De acordo com Eduarda Abbondanza “a nossa indústria é responsável, informada, cumpridora das normas europeias de produção e de grande qualidade”. Adicionalmente, “consciente de que o preço é uma questão determinante relativa à produção, teremos de saber competir por uma produção valorizada pelos níveis de qualidade, ética, know-how, inovação e tecnologia, e compromisso”. A tudo isto resta “acrescentar que o desenvolvimento de marcas portuguesas é cada vez mais uma urgência, porque acrescenta mais-valias ao valor de produção através de uma montra do pensamento de design em constante evolução em Portugal”.
“Criatividade, inovação, competência, empreendedorismo e transparência” serão os pilares da indústria portuguesa de futuro. A tese de Mónica Neto sustenta-se no facto de que só dessa forma será “possível retomar a rota de crescimento e evolução que vínhamos trançando”. Para a responsável pelo Portugal Fashion “não haverá distância de segurança entre a inovação tecnológica e a criatividade do setor, a digitalização deixará de ser futuro, de uma vez por todas, as práticas de sustentabilidade deixarão de ser marketing ou tendência e serão finalmente condição de existência. A indústria prepara-se assim para um setor mais lento na essência, mas mais rápido na resposta ao seu cliente e ao seu consumidor e mais capaz de escalar em valor acrescentado.”

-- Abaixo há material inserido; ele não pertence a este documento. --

-- ==== Sys2Proof/Machine/Entry.lean ====
section
/-! DEFINITION. What each instruction word's entry says of its fields: operand codes, types, modifiers, the hold class,
the fetch port, the registers it names, and the illegal-instruction causes that its bits alone decide (R88, R95, R102). -/

namespace Sys2Proof.Machine

/-- A run of registers that a field names: v or s, the first number, how many, and the alignment of the first (R84). -/
structure RegRun where
  isV : Bool
  base : Nat
  count : Nat
  align : Nat
  deriving DecidableEq, Repr

/-- The operand codes an entry accepts in a source field (R95). -/
inductive SrcKind where
  /-- not used: 0xFF -/
  | unused
  /-- v, s, small immediate, constant, latch -/
  | any
  /-- v, s, small immediate, constant -/
  | noLatch
  /-- v or s -/
  | vs
  /-- v only -/
  | vOnly
  /-- s only -/
  | sOnly
  /-- s or small immediate -/
  | sImm
  /-- s, small immediate or constant -/
  | sImmConst
  /-- mask k0 to k11, codes 0xD0 to 0xDB (R360) -/
  | mask
  /-- predicate source, codes 0xD0 to 0xD7 (R398) -/
  | predSrc
  /-- operand count of LRCALL, codes 0xD0 to 0xD4 (R203) -/
  | count4
  deriving DecidableEq, Repr

/-- The codes an entry accepts in the destination field (R95, R325). -/
inductive DstKind where
  /-- no result: 0xFF with wbx = 0 -/
  | unused
  /-- v, s, or 0xFF with wbx = 1 -/
  | reg
  /-- as reg, but 0xFF with wbx = 0 is a code that the entry does not list (R401) -/
  | regListed
  /-- as reg; 0xFF with wbx = 0 where the word still writes a predicate -/
  | regOrPred (ok : Bool)
  /-- v or s, never the latches -/
  | vs
  /-- v, s or 0xFF -/
  | vsOrNone
  /-- v or 0xFF -/
  | vOrNone
  /-- v only -/
  | vOnly
  /-- s only -/
  | sOnly
  /-- s or 0xFF -/
  | sOrNone
  deriving DecidableEq, Repr

/-- How an entry takes RND, SAT or FTZ: never (cause 3), or where the flag holds (cause 9 elsewhere) (R325). -/
inductive ModAcc where
  | never
  | when (ok : Bool)
  deriving DecidableEq, Repr

/-- What an entry says of a full word. -/
structure Entry where
  holdClass : Bool := false
  d : DstKind := .unused
  dn : Nat := 1
  dalign : Nat := 0
  a : SrcKind := .unused
  an : Nat := 1
  aalign : Nat := 0
  b : SrcKind := .unused
  bn : Nat := 1
  balign : Nat := 0
  c : SrcKind := .unused
  cn : Nat := 1
  types : List Ty := [.b32]
  tyCause : Nat := 9
  rnd : ModAcc := .never
  sat : ModAcc := .never
  ftz : ModAcc := .never
  ownMods : Bool := false
  specMask : Nat := 0
  port1 : Bool := false
  extra : List Nat := []
  deriving DecidableEq, Repr

/-- RND of R88. -/
def FRnd (w : FWord) : Nat := bitsOf w.mods.toNat 10 2
/-- SAT of R88. -/
def FSat (w : FWord) : Bool := bitOf w.mods.toNat 9
/-- FTZ of R88. -/
def FFtz (w : FWord) : Bool := bitOf w.mods.toNat 8
/-- SPEC of R88. -/
def FSpec (w : FWord) : Nat := bitsOf w.mods.toNat 0 8

/-- The rounding mode of a two-bit field (R88). -/
def rndOf (n : Nat) : Rnd := if n = 0 then .rn else if n = 1 then .rz else if n = 2 then .rp else .rm

/-- The type of a five-bit code (R89). -/
def tyOfCode (c : BitVec 5) : Ty :=
  if c = 0 then .b32 else if c = 1 then .b64 else if c = 2 then .i8 else if c = 3 then .i16 else if c = 4 then .i32
  else if c = 5 then .i64 else if c = 6 then .n8 else if c = 7 then .n16 else if c = 8 then .n32 else if c = 9 then .n64
  else if c = 10 then .h16 else if c = 11 then .bf16 else if c = 12 then .f32 else if c = 13 then .f64
  else if c = 14 then .e4m3 else if c = 15 then .e5m2 else if c = 16 then .e3m2 else if c = 17 then .e2m1
  else if c = 18 then .q4 else .rsv c

/-- The five-bit code of a type (R89). -/
def codeOfTy : Ty → BitVec 5
  | .b32 => 0 | .b64 => 1 | .i8 => 2 | .i16 => 3 | .i32 => 4 | .i64 => 5 | .n8 => 6 | .n16 => 7 | .n32 => 8 | .n64 => 9
  | .h16 => 10 | .bf16 => 11 | .f32 => 12 | .f64 => 13 | .e4m3 => 14 | .e5m2 => 15 | .e3m2 => 16 | .e2m1 => 17
  | .q4 => 18 | .rsv c => c

/-- Width in bits of an element of a type (R110, R112). -/
def widthOf : Ty → Nat
  | .b32 | .i32 | .n32 | .f32 => 32
  | .b64 | .i64 | .n64 | .f64 => 64
  | .i8 | .n8 | .e4m3 | .e5m2 => 8
  | .i16 | .n16 | .h16 | .bf16 => 16
  | .e3m2 => 6
  | .e2m1 | .q4 => 4
  | .rsv _ => 32

/-- A type of 64 bits, which occupies a pair (R84). -/
def is64 (t : Ty) : Bool := widthOf t == 64

/-- The registers an operand of a type occupies (R84). -/
def regsOf (t : Ty) : Nat := if is64 t then 2 else 1

def isSigned : Ty → Bool
  | .i8 | .i16 | .i32 | .i64 | .q4 => true
  | _ => false

def isFloat : Ty → Bool
  | .h16 | .bf16 | .f32 | .f64 | .e4m3 | .e5m2 | .e3m2 | .e2m1 => true
  | _ => false

def isBit : Ty → Bool
  | .b32 | .b64 => true
  | _ => false

/-- The four formats that accept .ftz (R116). -/
def isFtzType : Ty → Bool
  | .h16 | .bf16 | .f32 | .f64 => true
  | _ => false

def isRsv : Ty → Bool
  | .rsv _ => true
  | _ => false

def intTypes : List Ty := [.i32, .n32, .i64, .n64]
def bitTypes : List Ty := [.b32, .b64]
def floatTypes : List Ty := [.f32, .f64, .h16, .bf16]

/-- Whether an operand code is accepted in a source field (R95). -/
def accepts (k : SrcKind) (o : Opnd) : Bool :=
  match k, o with
  | .any, .v _ | .any, .s _ | .any, .imm _ | .any, .const _ | .any, .latch _ => true
  | .noLatch, .v _ | .noLatch, .s _ | .noLatch, .imm _ | .noLatch, .const _ => true
  | .vs, .v _ | .vs, .s _ => true
  | .vOnly, .v _ => true
  | .sOnly, .s _ => true
  | .sImm, .s _ | .sImm, .imm _ => true
  | .sImmConst, .s _ | .sImmConst, .imm _ | .sImmConst, .const _ => true
  | .mask, .imm x => 16 ≤ x.toNat && x.toNat ≤ 27
  | .predSrc, .imm x => 16 ≤ x.toNat && x.toNat ≤ 23
  | .count4, .imm x => 16 ≤ x.toNat && x.toNat ≤ 20
  | _, _ => false

/-- Causes of a source field (R95, R325): a reserved code is cause 4, an unused field other than 0xFF cause 5. -/
def srcCauses (k : SrcKind) (o : Opnd) : List Nat :=
  match k with
  | .unused => match o with
    | .none => []
    | .rsv _ => [4, 5]
    | _ => [5]
  | _ => if accepts k o then [] else [4]

/-- Causes of the destination field and of wbx (R87, R95, R325, R401). -/
def dstCauses (k : DstKind) (wbx : Bool) (o : Opnd) : List Nat :=
  let latchOk := match k with | .reg | .regListed | .regOrPred _ => true | _ => false
  let wbxBad : List Nat := if wbx && (!latchOk || o != .none) then [5] else []
  let code : List Nat :=
    match o with
    | .v _ => match k with
      | .unused => [5]
      | .sOnly | .sOrNone => [4]
      | _ => []
    | .s _ => match k with
      | .unused => [5]
      | .vOnly | .vOrNone => [4]
      | _ => []
    | .none => match k with
      | .unused | .vsOrNone | .vOrNone | .sOrNone => []
      | .reg => if wbx then [] else [5]
      | .regListed => if wbx then [] else [4]
      | .regOrPred ok => if wbx || ok then [] else [5]
      | .vs | .vOnly | .sOnly => [4]
    | _ => match k with
      | .unused => match o with
        | .rsv _ => [4, 5]
        | _ => [5]
      | _ => [4]
  wbxBad ++ code

/-- The registers an operand names, `n` of them, the first a multiple of `al` (of n where al is 0). -/
def runOf (o : Opnd) (n al : Nat) : List RegRun :=
  match o with
  | .v r => [⟨true, r.toNat, n, if al = 0 then n else al⟩]
  | .s r => [⟨false, r.toNat, n, if al = 0 then n else al⟩]
  | _ => []

/-- Cause 10 of a run: the first register breaks its alignment, or the run passes v127 or s63 (R84). -/
def runCauses (r : RegRun) : List Nat :=
  if r.base % r.align ≠ 0 || r.base + r.count > (if r.isV then 128 else 64) then [10] else []

/-- The v registers of a list of runs, without repeats (R99). -/
def vRegsOf (rs : List RegRun) : List Nat :=
  rs.foldl (fun acc r => if r.isV then unionSet ((List.range r.count).map (r.base + ·)) acc else acc) []

/-- Cause 7: more than two distinct v registers of one bank (R99). -/
def bankCauses (rs : List RegRun) : List Nat :=
  let vs := vRegsOf rs
  if (List.range 4).any (fun k => 2 < (vs.filter (fun r => r % 4 == k)).length) then [7] else []

/-- Causes of one of RND, SAT, FTZ (R88, R325). -/
def modCauses (acc : ModAcc) (nonzero : Bool) : List Nat :=
  match acc with
  | .never => if nonzero then [3] else []
  | .when ok => if nonzero && !ok then [9] else []

/-- Causes of the predicate field (R87). -/
def headCauses (h : Head) (holdClass : Bool) : List Nat :=
  (if h.pred = 7#3 && h.neg then [3] else []) ++ (if h.hold && !holdClass then [11] else [])

/-- The latch a source field names. -/
def latchOf : Opnd → List Nat
  | .latch i => [i.toNat]
  | _ => []

/-- The value of a small immediate, code - 0xD0 (R95). -/
def immVal (x : BitVec 5) : Int := (x.toNat : Int) - 16

/-- A small immediate below 0, or at or above the limit. -/
def immOut (lim : Nat) : Opnd → Bool
  | .imm x => immVal x < 0 || (lim : Int) ≤ immVal x
  | _ => false

/-- A small immediate below 0. -/
def immNeg : Opnd → Bool
  | .imm x => immVal x < 0
  | _ => false

/-- Whether a small immediate is exact in a narrow float source type (R95). -/
def immExact (t : Ty) : Opnd → Bool
  | .imm x =>
    let m := (immVal x).natAbs
    match t with
    | .e5m2 | .e3m2 => !([9, 11, 13, 15].contains m)
    | .e2m1 => [0, 1, 2, 3, 4, 6].contains m
    | _ => true
  | _ => true

/-- The causes of a full word under its entry. -/
def fCauses (w : FWord) (e : Entry) : List Nat :=
  headCauses w.hd e.holdClass
  ++ (if isRsv w.ty then [3] else if e.types.contains w.ty then [] else [e.tyCause])
  ++ (if e.ownMods then [] else
        modCauses e.rnd (FRnd w != 0) ++ modCauses e.sat (FSat w) ++ modCauses e.ftz (FFtz w)
        ++ (if FSpec w &&& (255 - e.specMask) != 0 then [3] else []))
  ++ dstCauses e.d w.wbx w.d ++ srcCauses e.a w.a ++ srcCauses e.b w.b ++ srcCauses e.c w.c
  ++ (runOf w.d e.dn e.dalign).flatMap runCauses
  ++ (runOf w.a e.an e.aalign).flatMap runCauses
  ++ (runOf w.b e.bn e.balign).flatMap runCauses
  ++ (runOf w.c e.cn 0).flatMap runCauses
  ++ bankCauses (runOf w.a e.an e.aalign ++ runOf w.b e.bn e.balign ++ runOf w.c e.cn 0)
  ++ e.extra

/-- Entry of an integer two- or three-source word (R350, R353, R359). -/
def intEntry (w : FWord) (types : List Ty) (sat : Bool) (b c : SrcKind) : Entry :=
  { holdClass := true, d := .reg, dn := regsOf w.ty, a := .any, an := regsOf w.ty, b := b, bn := regsOf w.ty, c := c,
    cn := regsOf w.ty, types := types, sat := if sat then .when true else .never }
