/-- LRDEF and LRDROP's routine number: a negative small immediate is cause 4 (R377). -/
def lrNumCauses : Opnd → List Nat := tileCauses

def barOpndB : SrcKind := .sImmConst

/-- The memory-side types of MLDA and MSTA (R161). -/
def mldaTypes : List Ty := [.f32, .h16, .bf16, .i32]
def mstaTypes : List Ty := [.f32, .h16, .bf16, .e4m3, .e5m2, .e2m1, .i32, .i8, .q4]

/-- The info of every instruction word; `none` for the moves of the other agents. -/
def info : Instr → Option Info
  | .nop w => fAlu w { holdClass := true, tyCause := 3 }
  | .pairedWord w => pInfo w
  | .iadd w => fAlu w (intEntry w intTypes true .any .unused)
  | .iaddImm w => iAlu w 1 .any
  | .isub w => fAlu w (intEntry w intTypes true .any .unused)
  | .isubImm w => iAlu w 1 .any
  | .iaddc w => fAlu w (carryEntry w)
  | .isubb w => fAlu w (carryEntry w)
  | .imul w => fAlu w (intEntry w intTypes true .any .unused)
  | .imulImm w => iAlu w 1 .any
  | .imulhi w => fAlu w (intEntry w intTypes false .any .unused)
  | .imulhiImm w => iAlu w 1 .any
  | .imad w => fAlu w (intEntry w intTypes true .any .any)
  | .imin w => fAlu w (intEntry w intTypes false .any .unused)
  | .iminImm w => iAlu w 1 .any
  | .imax w => fAlu w (intEntry w intTypes false .any .unused)
  | .imaxImm w => iAlu w 1 .any
  | .iabs w => fAlu w (intEntry w [.i32, .i64] true .unused .unused)
  | .ineg w => fAlu w (intEntry w [.i32, .i64] true .unused .unused)
  | .icmp w => fAlu w (cmpEntry w (intTypes ++ bitTypes) 6 false
      (if isBit w.ty && 2 ≤ bitsOf (FSpec w) 3 4 then [9] else []))
  | .ipopc w => fAlu w (bitEntry w false)
  | .iclz w => fAlu w (bitEntry w false)
  | .ibrev w => fAlu w (bitEntry w true)
  | .ibfe w => fAlu w (intEntry w intTypes false .any .unused)
  | .ibfi w => fAlu w (intEntry w bitTypes false .any .any)
  | .lea w => fAlu w { holdClass := true, d := .reg, dn := 2, a := .vs, an := 2, b := .noLatch, types := [.b64],
                       specMask := 0xF }
  | .leaImm w => iAlu w 2 .vs
  | .lop w => fAlu w { intEntry w bitTypes false .any .any with specMask := 0xFF }
  | .shl w => fAlu w (shiftEntry w)
  | .shr w => fAlu w (shiftEntry w)
  | .sar w => fAlu w (shiftEntry w)
  | .shlImm w => iAluTo w .regListed 1 .any
  | .shrImm w => iAluTo w .regListed 1 .any
  | .sarImm w => iAluTo w .regListed 1 .any
  | .sel w => fAlu w { intEntry w bitTypes false .any .unused with d := .regListed, specMask := 0xF, extra := if FSpec w % 8 = 7 then [3] else [] }
  | .mov w => fAlu w { holdClass := true, d := .reg, dn := regsOf w.ty, a := .any, an := regsOf w.ty,
                       types := bitTypes ++ floatTypes,
                       extra := if w.b != .none || w.c != .none then [3] else [] }
  | .movSpecial w => fAlu w { holdClass := true, d := .reg, specMask := 0xFF,
                              extra := (if w.b != .none || w.c != .none then [3] else [])
                                ++ (if 0x14 < FSpec w then [12] else []) }
  | .movi w => iAlu w 1 .unused
  | .plop w => fAlu w { holdClass := true, a := .predSrc, b := .predSrc, c := .predSrc, ownMods := true,
                        extra := (if bitOf w.mods.toNat 11 then [3] else [])
                          ++ (if bitsOf w.mods.toNat 8 3 = 7 then [3] else []) }
  | .pmovToReg w => fAlu w (pmovEntry w 0)
  | .pmovFromReg w => fAlu w (pmovEntry w 1)
  | .pmovPred w => fAlu w (pmovEntry w 2)
  | .fadd w => fArith w
  | .faddImm w => iAlu w 1 .any
  | .fsub w => fArith w
  | .fmul w => fArith w
  | .fmulImm w => iAlu w 1 .any
  | .ffma w => fAlu w (floatEntry w floatTypes true true true .any .any)
  | .fmin w => fMinMax w
  | .fminImm w => iAlu w 1 .any
  | .fmax w => fMinMax w
  | .fmaxImm w => iAlu w 1 .any
  | .fabs w => fAlu w (floatBits w)
  | .fneg w => fAlu w (floatBits w)
  | .fcmp w => fAlu w (cmpEntry w [.f32, .f64] 14 true [])
  | .fclass w => fAlu w { floatBits w with dn := 1 }
  | .frnd w => fAlu w { floatBits w with rnd := .when true, ftz := .when true }
  | .fcvt w => fAlu w (fcvtEntry w)
  | .frcp w => fSpecial w [.f32, .f64]
  | .frsq w => fSpecial w [.f32]
  | .fsqrt w => fSpecial w [.f32, .f64]
  | .fexp2 w => fSpecial w [.f32]
  | .flog2 w => fSpecial w [.f32]
  | .ftanh w => fSpecial w [.f32]
  | .npack w => fAlu w (packEntry w 0)
  | .nunpk w => fAlu w (packEntry w 1)
  | .nscale w => fAlu w (packEntry w 2)
  | .gshfl w => fAlu w { intEntry w bitTypes false .noLatch .unused with bn := 1, specMask := 0x1F }
  | .gbfly w => fAlu w { intEntry w bitTypes false .any .unused with specMask := 0x3F, extra := if 6 ≤ FSpec w % 8 then [3] else [] }
  | .gred w => fAlu w (redEntry w false)
  | .gscan w => fAlu w (redEntry w true)
  | .gvote w => fAlu w (voteEntry w)
  | .gmatch w => fAlu w { intEntry w bitTypes false .unused .unused with dn := FSpec w % 2 + 1, specMask := 1 }
  | .grank w => fAlu w { intEntry w bitTypes false .unused .unused with dn := 1, specMask := 1 }
  | .join w => fOut w (maskEntry .unused .unused)
  | .leave w => fOut w (maskEntry .unused .unused)
  | .kwait w => fOut w (maskEntry .unused .unused)
  | .kmov w => fOut w (maskEntry .unused .mask)
  | .kand w => fOut w (maskEntry .mask .mask)
  | .kor w => fOut w (maskEntry .mask .mask)
  | .krd w => fAlu w { holdClass := true, d := .reg, dn := regsOf w.ty, a := .mask, types := bitTypes }
  | .kset w => fOut w { a := .vs, an := regsOf w.ty, c := .mask, types := bitTypes, port1 := true }
  | .bra w => braInfo w
  | .brx w => brxInfo w
  | .call w => callInfo w
  | .ret w => fOut w { a := .vs, an := 2, types := [.b64] }
  | .switch w => fOut w { a := .vs, specMask := 7, port1 := true }
  | .regroup w => regroupInfo w
  | .yield w => fOut w (bareEntry true)
  | .exit w => fOut w (bareEntry true)
  | .trap w => fOut w { a := .noLatch, port1 := true }
  | .trapret w => fOut w (bareEntry true)
  | .bkpt w => fOut w (bareEntry true)
  | .sysrd w => fOut w (sysEntry w false)
  | .syswr w => fOut w (sysEntry w true)
  | .stampIn w => fOut w (stampEntry w 0)
  | .stampMma w => fOut w (stampEntry w 1)
  | .stampOut w => fOut w (stampEntry w 2)
  | .time w => fOut w { d := .vs, dn := 2, types := [.b64], port1 := true }
  | .ld w => ldInfo w
  | .lds w => ldInfo w
  | .lda w => ldInfo w
  | .ldb w => ldInfo w
  | .st w => stInfo w
  | .sts w => stInfo w
  | .stb w => stInfo w
  | .pref w => prefInfo w
  | .atom w => fSlot w (atomEntry w false)
  | .atomScr w => fSlot w (atomEntry w true)
  | .lrcall w => fSlot w (lrcallEntry w)
  | .lrdef w => fOut w { d := .sOrNone, a := .sOnly, an := 2, b := .sImm, extra := lrNumCauses w.b }
  | .lrdrop w => fOut w { d := .sOrNone, b := .sImm, extra := lrNumCauses w.b }
  | .waitv w => fSlot w { d := .vOrNone, dn := regsOf w.ty, a := .vs, an := 2, b := .noLatch, bn := regsOf w.ty,
                          types := bitTypes }
  | .wake w => fSlot w { a := .vs, an := 2 }
  | .phasePub w => fOut w { specMask := 0xF, extra := if bitsOf (FSpec w) 2 2 = 3 then [3] else [] }
  | .phaseRef w => fOut w { specMask := 0xF, extra := if bitsOf (FSpec w) 2 2 = 3 then [3] else [] }
  | .phase w => fOut w { specMask := 0xF,
                         extra := if bitsOf (FSpec w) 2 2 = 3 || FSpec w % 4 = 0 then [3] else [] }
  | .fence w => fOut w (bareEntry false)
  | .bar w => fOut w (barEntry w .vOrNone .unused)
  | .bararv w => fOut w (barEntry w .vOrNone .unused)
  | .barwait w => fOut w (barEntry w .vOrNone .vs)
  | .bartx w => fOut w (barEntry w .unused barOpndB)
  | .barinit w => fOut w (barEntry w .unused barOpndB)
  | .xbarv w => fOut w (xbarEntry w .sOrNone .unused)
  | .xbwait w => fOut w (xbarEntry w .vsOrNone .vs)
  | .xbset w => fOut w (xbarEntry w .unused .sOnly)
  | .cpin w => fProd w (copyEntry w false)
  | .cpout w => fProd w (copyEntry w false)
  | .cpoutDomainReduction w => fProd w (copyEntry w false)
  | .cpgath w => fProd w (copyEntry w false)
  | .cpgathDigest w => fProd w (copyEntry w false)
  | .cpscat w => fProd w (copyEntry w false)
  | .cpfill w => fProd w (copyEntry w true)
  | .cpfillScratchpad w => fProd w (copyEntry w true)
  | .qfence w => fProd w { specMask := 0xFF, port1 := true }
  | .qwait w => fOut w { specMask := 0xFF, port1 := true }
  | .cbacq w => fOut w (cbEntry w .vs .unused 0)
  | .cbrel w => fOut w (cbEntry w .unused .unused 0)
  | .cbrelCfg w => fOut w (cbEntry w .unused .sImmConst 1)
  | .cvput w => fOut w { a := .sOnly, an := 2, b := .vs, c := .vs, cn := 2, types := [.b64], specMask := 3, port1 := true }
  | .cvseal w => fOut w { d := .sOnly, dn := 2, types := [.b64], specMask := 3, port1 := true }
  | .launch w => fOut w { d := .sOnly, dn := 2, a := .sOnly, b := .sOnly, bn := 2, types := [.b64], port1 := true }
  | .mldb w => fMat w (matEntry .unused .sOnly .sOnly 1 3 []) (.mldb (FSpec w % 4))
  | .mswap w => fMat w (matEntry .unused .unused .unused 1 0xF []) .mswap
  | .mma w => fMat w (matEntry .sImm .sOnly .sOnly 1 3 (tileCauses w.a)) .mma
  | .mmaw w => fMat w (matEntry .sImm .sOnly .sOnly 2 3 (tileCauses w.a)) .mma
  | .mspan w => spanInfo w
  | .mcommit w => fMat w (matEntry .unused .unused .unused 1 0 []) .mcommit
  | .mzero w => fMat w (matEntry .sImm .sImm .unused 1 0 (tileCauses w.a)) .outside
  | .mlda w => fMat w { matEntry .sImm .sOnly .unused 1 1 (tileCauses w.a) with types := mldaTypes } .outside
  | .msta w => fMat w { matEntry .sImm .sOnly .unused 1 1 (tileCauses w.a) with types := mstaTypes, rnd := .when true, sat := .when true } .outside
  | _ => none

/-- The causes that a word's bits alone decide, and that need no declared count (R102). -/
def causesOf (i : Instr) : List Nat :=
  match info i with
  | some x => x.causes
  | none => []

end Sys2Proof.Machine
end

Fátima Santos acredita que “foi criada uma oportunidade para repensar os modelos de negócio e de produção e isso abre espaço a que possamos também redefinir o nosso posicionamento internacional, que navegou sempre ao fluxo do curto prazo, sem uma estratégia sustentável, imune às flutuações do mercado internacional”. César Araújo defende que “somos uma indústria com um enorme know-how não só na produção como também no desenvolvimento de produto, conseguimos trabalhar em parceria com os clientes para lhes dar aquilo que eles procuram. Não somos meros produtores, somos prestadores de um serviço de qualidade, que vai desde o design e o desenvolvimento dos protótipos à escolha dos materiais e às soluções de logística mais avançadas. Tudo num mesmo local, num raio de ação muito curto e a poucas horas de avião dos principais destinos de moda. É isso que nos torna diferentes da concorrência e que nos vai permitir ultrapassar os próximos desafios”.
Para Luís Onofre “Portugal caminha para ser o epicentro europeu no desenvolvimento de soluções sustentáveis”. “Temos competência, conhecimento articulado ao longo de gerações, que aliamos a uma capacidade de resposta rápida invulgar”.